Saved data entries
■ ■ ■
-- ==== Sys2Proof/Laws/Memory.lean ====
section
/-! SUPPORT. The laws of buffer memory: what a store leaves readable where, and that every operation keeps the
canonical form. -/

namespace Sys2Proof.Machine

theorem Memory.lookup_append (m m' : Memory) (a : Nat) :
    Memory.lookup (m ++ m') a = (Memory.lookup m a).or (Memory.lookup m' a) := by
  induction m with
  | nil => rfl
  | cons c m ih =>
    by_cases h : c.1 = a
    · simp [Memory.lookup, h]
    · simp [Memory.lookup, h, ih]

/-- Leaving out cells at other addresses does not change what address `a` reads as. -/
theorem Memory.lookup_filter (m : Memory) (p : Host.Cell → Bool) (a : Nat) :
    (∀ b, p (a, b) = true) → Memory.lookup (m.filter p) a = Memory.lookup m a := by
  intro hp
  induction m with
  | nil => rfl
  | cons c m ih =>
    obtain ⟨x, b⟩ := c
    by_cases h : x = a
    · subst h; simp [Memory.lookup, hp]
    · by_cases hq : p (x, b) = true
      · simp [Memory.lookup, hq, h, ih]
      · simp [Memory.lookup, hq, h, ih]

/-- An address none of whose cells are kept is not listed. -/
theorem Memory.lookup_filter_none (m : Memory) (p : Host.Cell → Bool) (a : Nat) :
    (∀ b, p (a, b) = false) → Memory.lookup (m.filter p) a = none := by
  intro hp
  induction m with
  | nil => rfl
  | cons c m ih =>
    obtain ⟨x, b⟩ := c
    by_cases hq : p (x, b) = true
    · have h : x ≠ a := by
        rintro rfl
        simp [hp] at hq
      simp [Memory.lookup, hq, h, ih]
    · simp [hq, ih]

theorem Memory.lookup_cells (bs : Bytes) (a x : Nat) :
    Memory.lookup (Memory.cells a bs) x = if a ≤ x then bs[x - a]? else none := by
  induction bs generalizing a with
  | nil => simp [Memory.cells, Memory.lookup]
  | cons b bs ih =>
    rcases Nat.lt_trichotomy x a with h | rfl | h
    · have h1 : ¬a ≤ x := by omega
      have h2 : ¬a + 1 ≤ x := by omega
      have h3 : ¬a = x := by omega
      simp [Memory.cells, Memory.lookup, ih, h1, h2, h3]
    · simp [Memory.cells, Memory.lookup]
    · have h1 : a ≤ x := by omega
      have h2 : a + 1 ≤ x := by omega
      have h3 : ¬a = x := by omega
      have h4 : x - a = (x - (a + 1)) + 1 := by omega
      simp [Memory.cells, Memory.lookup, ih, h1, h2, h3, h4]

/-- What a store leaves at every address. -/
theorem Memory.lookup_store (m : Memory) (a : Nat) (bs : Bytes) (x : Nat) :
    Memory.lookup (Memory.store m a bs) x
      = if a ≤ x ∧ x < a + bs.length then bs[x - a]? else Memory.lookup m x := by
  cases bs with
  | nil =>
    have : ¬(a ≤ x ∧ x < a) := by omega
    simp [Memory.store, this]
  | cons b bs =>
    simp only [Memory.store, Memory.lookup_append, Memory.lookup_cells, List.length_cons]
    by_cases h1 : x < a
    · have h2 : ¬a ≤ x := by omega
      rw [Memory.lookup_filter m _ x (by simp [h1]), Memory.lookup_filter_none m _ x (by intro; simp; omega)]
      simp [h2]
    · rw [Memory.lookup_filter_none m _ x (by simp [h1])]
      have h2 : a ≤ x := by omega
      by_cases h3 : x < a + (bs.length + 1)
      · have h4 : x - a < (b :: bs).length := by simp only [List.length_cons]; omega
        simp only [Option.none_or, h2, if_true, true_and, h3]
        rw [List.getElem?_eq_getElem h4]
        rfl
      · have h4 : (b :: bs)[x - a]? = none := by
          rw [List.getElem?_eq_none_iff]
          simp only [List.length_cons]; omega
        rw [Memory.lookup_filter m _ x (by intro; simp; omega)]
        simp [h2, h3, h4]

theorem Memory.cells_wf (bs : Bytes) (a : Nat) : Memory.wf (Memory.cells a bs) := by
  induction bs generalizing a with
  | nil => exact List.Pairwise.nil
  | cons b bs ih =>
    refine List.Pairwise.cons ?_ (ih (a + 1))
    have low : ∀ (bs : Bytes) (k : Nat), ∀ c ∈ Memory.cells k bs, k ≤ c.1 := by
      intro bs
      induction bs with
      | nil => simp [Memory.cells]
      | cons b bs ih =>
        intro k c hc
        rcases List.mem_cons.1 hc with rfl | hc
        · exact Nat.le_refl _
        · exact Nat.le_of_succ_le (ih (k + 1) c hc)
    intro c hc
    exact low bs (a + 1) c hc

theorem Memory.mem_cells (bs : Bytes) (a : Nat) (c : Host.Cell) (h : c ∈ Memory.cells a bs) :
    a ≤ c.1 ∧ c.1 < a + bs.length := by
  induction bs generalizing a with
  | nil => simp [Memory.cells] at h
  | cons b bs ih =>
    rcases List.mem_cons.1 h with rfl | h
    · simp
    · have := ih (a + 1) h
      simp only [List.length_cons]
      omega

/-- A store keeps the canonical form. -/
theorem Memory.store_wf (m : Memory) (a : Nat) (bs : Bytes) (h : Memory.wf m) : Memory.wf (Memory.store m a bs) := by
  cases bs with
  | nil => exact h
  | cons b bs =>
    refine List.pairwise_append.2 ⟨List.pairwise_append.2 ⟨h.filter _, Memory.cells_wf _ _, ?_⟩, h.filter _, ?_⟩
    · intro c hc d hd
      have h1 := Memory.mem_cells _ _ d hd
      simp only [List.mem_filter, decide_eq_true_eq] at hc
      omega
    · intro c hc d hd
      simp only [List.mem_filter, decide_eq_true_eq] at hd
      rcases List.mem_append.1 hc with hc | hc
      · simp only [List.mem_filter, decide_eq_true_eq] at hc
        omega
      · have h1 := Memory.mem_cells _ _ c hc
        simp only [List.length_cons] at h1
        omega

/-- A store of a range inside the buffer lists no address outside it. -/
theorem Memory.store_within (m : Memory) (a : Nat) (bs : Bytes) (size : Nat) (h : Memory.within m size)
    (hr : a + bs.length ≤ size) : Memory.within (Memory.store m a bs) size := by
  intro c hc
  cases bs with
  | nil => exact h c hc
  | cons b bs =>
    rcases List.mem_append.1 hc with hc | hc
    · rcases List.mem_append.1 hc with hc | hc
      · exact h c (List.mem_of_mem_filter hc)
      · have h1 := Memory.mem_cells _ _ c hc
        omega
    · exact h c (List.mem_of_mem_filter hc)

theorem Memory.lookup_none_of_lt (m : Memory) (a : Nat) (h : ∀ c ∈ m, a < c.1) : Memory.lookup m a = none := by
  induction m with
  | nil => rfl
  | cons c m ih =>
    have h1 := h c (by simp)
    have h2 : ¬c.1 = a := by omega
    simp [Memory.lookup, h2, ih fun d hd => h d (by simp [hd])]

/-- The canonical form is canonical: memories in it that read alike are equal. -/
theorem Memory.eq_of_lookup_eq (m m' : Memory) (h : Memory.wf m) (h' : Memory.wf m')
    (hl : ∀ a, Memory.lookup m a = Memory.lookup m' a) : m = m' := by
  induction m generalizing m' with
  | nil =>
    cases m' with
    | nil => rfl
    | cons d m' => simpa [Memory.lookup] using hl d.1
  | cons c m ih =>
    cases m' with
    | nil => simpa [Memory.lookup] using hl c.1
    | cons d m' =>
      obtain ⟨hc, hm⟩ := List.pairwise_cons.1 h
      obtain ⟨hd, hm'⟩ := List.pairwise_cons.1 h'
      have heq : c.1 = d.1 := by
        rcases Nat.lt_trichotomy c.1 d.1 with hlt | heq | hlt
        · have h1 := hl c.1
          rw [Memory.lookup_none_of_lt (d :: m') c.1 (by
            intro e he
            rcases List.mem_cons.1 he with rfl | he
            · exact hlt
            · exact Nat.lt_trans hlt (hd e he))] at h1
          simp [Memory.lookup] at h1
        · exact heq
        · have h1 := hl d.1
          rw [Memory.lookup_none_of_lt (c :: m) d.1 (by
            intro e he
            rcases List.mem_cons.1 he with rfl | he
            · exact hlt
            · exact Nat.lt_trans hlt (hc e he))] at h1
          simp [Memory.lookup] at h1
      have hval : c = d := by
        have h1 := hl c.1
        simp only [Memory.lookup, heq, if_true, Option.some.injEq] at h1
        exact Prod.ext heq h1
      subst hval
      congr 1
      refine ih m' hm hm' fun a => ?_
      by_cases ha : c.1 = a
      · subst ha
        rw [Memory.lookup_none_of_lt m c.1 hc, Memory.lookup_none_of_lt m' c.1 hd]
      · have h1 := hl a
        simpa [Memory.lookup, ha] using h1

/-! ### Reading the buffer of a state -/

/-- What a byte reads as depends on the buffer and the reset that filled it alone. -/
theorem readByte_congr {s t : State} (hb : t.buf = s.buf) (he : t.bufEpoch = s.bufEpoch) (a : Nat) :
    t.readByte a = s.readByte a := by
  simp [State.readByte, hb, he]

theorem memRead_congr {s t : State} (hb : t.buf = s.buf) (he : t.bufEpoch = s.bufEpoch) (a n : Nat) :
    memRead t a n = memRead s a n := by
  simp [memRead, readByte_congr hb he]

@[simp] theorem memRead_length (s : State) (a n : Nat) : (memRead s a n).length = n := by simp [memRead]

theorem memRead_getElem? (s : State) (a n i : Nat) (h : i < n) : (memRead s a n)[i]? = some (s.readByte (a + i)) := by
  simp [memRead, h]

/-- A byte outside a written range reads as before. -/
theorem readByte_memWrite_outside (s : State) (a : Nat) (bs : Bytes) (x : Nat) (h : x < a ∨ a + bs.length ≤ x) :
    (memWrite a bs s).readByte x = s.readByte x := by
  have h1 : ¬(a ≤ x ∧ x < a + bs.length) := by omega
  simp [State.readByte, Memory.lookup_store, h1]

/-- A byte inside a written range reads as written. -/
theorem readByte_memWrite_inside (s : State) (a : Nat) (bs : Bytes) (i : Nat) (h : i < bs.length) :
    (memWrite a bs s).readByte (a + i) = bs[i] := by
  have h1 : a ≤ a + i ∧ a + i < a + bs.length := by omega
  simp [State.readByte, Memory.lookup_store, h1, h]

/-- A written range reads back as written. -/
theorem memRead_memWrite (s : State) (a : Nat) (bs : Bytes) : memRead (memWrite a bs s) a bs.length = bs := by
  refine List.ext_getElem (by simp) fun i h1 h2 => ?_
  simp [memRead, readByte_memWrite_inside s a bs i h2]

/-- A range apart from a written range reads as before. -/
theorem memRead_memWrite_apart (s : State) (a : Nat) (bs : Bytes) (b n : Nat)
    (h : b + n ≤ a ∨ a + bs.length ≤ b) : memRead (memWrite a bs s) b n = memRead s b n := by
  refine List.map_congr_left fun i hi => ?_
  have := List.mem_range.1 hi
  exact readByte_memWrite_outside s a bs (b + i) (by omega)

@[simp] theorem havocBytes_length (draw : Nat) (input old : Bytes) (n : Nat) :
    (havocBytes draw input old n).length = n := by simp [havocBytes]

/-- A havoc changes no byte outside its range (R234). -/
theorem readByte_havoc_outside (input : Bytes) (a n : Nat) (s : State) (x : Nat) (h : x < a ∨ a + n ≤ x) :
    (havoc input a n s).readByte x = s.readByte x := by
  refine (readByte_memWrite_outside _ a _ x (by simpa using h)).trans ?_
  exact readByte_congr rfl rfl x

theorem memRead_take (s : State) (a n m : Nat) (h : m ≤ n) : (memRead s a n).take m = memRead s a m := by
  simp [memRead, ← List.map_take, List.take_range, h]

theorem memRead_drop (s : State) (a n m : Nat) : (memRead s a n).drop m = memRead s (a + m) (n - m) := by
  refine List.ext_getElem (by simp) fun i h1 h2 => ?_
  simp only [memRead, List.getElem_drop, List.getElem_map, List.getElem_range]
  congr 1
  omega

theorem memRead_getD (s : State) (a n m : Nat) (h : m < n) : (memRead s a n).getD m 0 = s.readByte (a + m) := by
  simp [memRead, h]

theorem mem_memRead (s : State) (a n : Nat) (x : Byte) : x ∈ memRead s a n ↔ ∃ j < n, s.readByte (a + j) = x := by
  simp [memRead]

end Sys2Proof.Machine
end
■ ■ ■
### How to complete this task
Copy out, exactly and alone, the lines of the entries above between the ones holding "(memWrite a bs s).readByte x" and "theorem memRead_take (s", inclusive.

### Written answer
    (memWrite a bs s).readByte x = s.readByte x := by
  have h1 : ¬(a ≤ x ∧ x < a + bs.length) := by omega
  simp [State.readByte, Memory.lookup_store, h1]

/-- A byte inside a written range reads as written. -/
theorem readByte_memWrite_inside (s : State) (a : Nat) (bs : Bytes) (i : Nat) (h : i < bs.length) :
    (memWrite a bs s).readByte (a + i) = bs[i] := by
  have h1 : a ≤ a + i ∧ a + i < a + bs.length := by omega
  simp [State.readByte, Memory.lookup_store, h1, h]

/-- A written range reads back as written. -/
theorem memRead_memWrite (s : State) (a : Nat) (bs : Bytes) : memRead (memWrite a bs s) a bs.length = bs := by
  refine List.ext_getElem (by simp) fun i h1 h2 => ?_
  simp [memRead, readByte_memWrite_inside s a bs i h2]

/-- A range apart from a written range reads as before. -/
theorem memRead_memWrite_apart (s : State) (a : Nat) (bs : Bytes) (b n : Nat)
    (h : b + n ≤ a ∨ a + bs.length ≤ b) : memRead (memWrite a bs s) b n = memRead s b n := by
  refine List.map_congr_left fun i hi => ?_
  have := List.mem_range.1 hi
  exact readByte_memWrite_outside s a bs (b + i) (by omega)

@[simp] theorem havocBytes_length (draw : Nat) (input old : Bytes) (n : Nat) :
    (havocBytes draw input old n).length = n := by simp [havocBytes]

/-- A havoc changes no byte outside its range (R234). -/
theorem readByte_havoc_outside (input : Bytes) (a n : Nat) (s : State) (x : Nat) (h : x < a ∨ a + n ≤ x) :
    (havoc input a n s).readByte x = s.readByte x := by
  refine (readByte_memWrite_outside _ a _ x (by simpa using h)).trans ?_
  exact readByte_congr rfl rfl x

theorem memRead_take (s : State) (a n m : Nat) (h : m ≤ n) : (memRead s a n).take m = memRead s a m := by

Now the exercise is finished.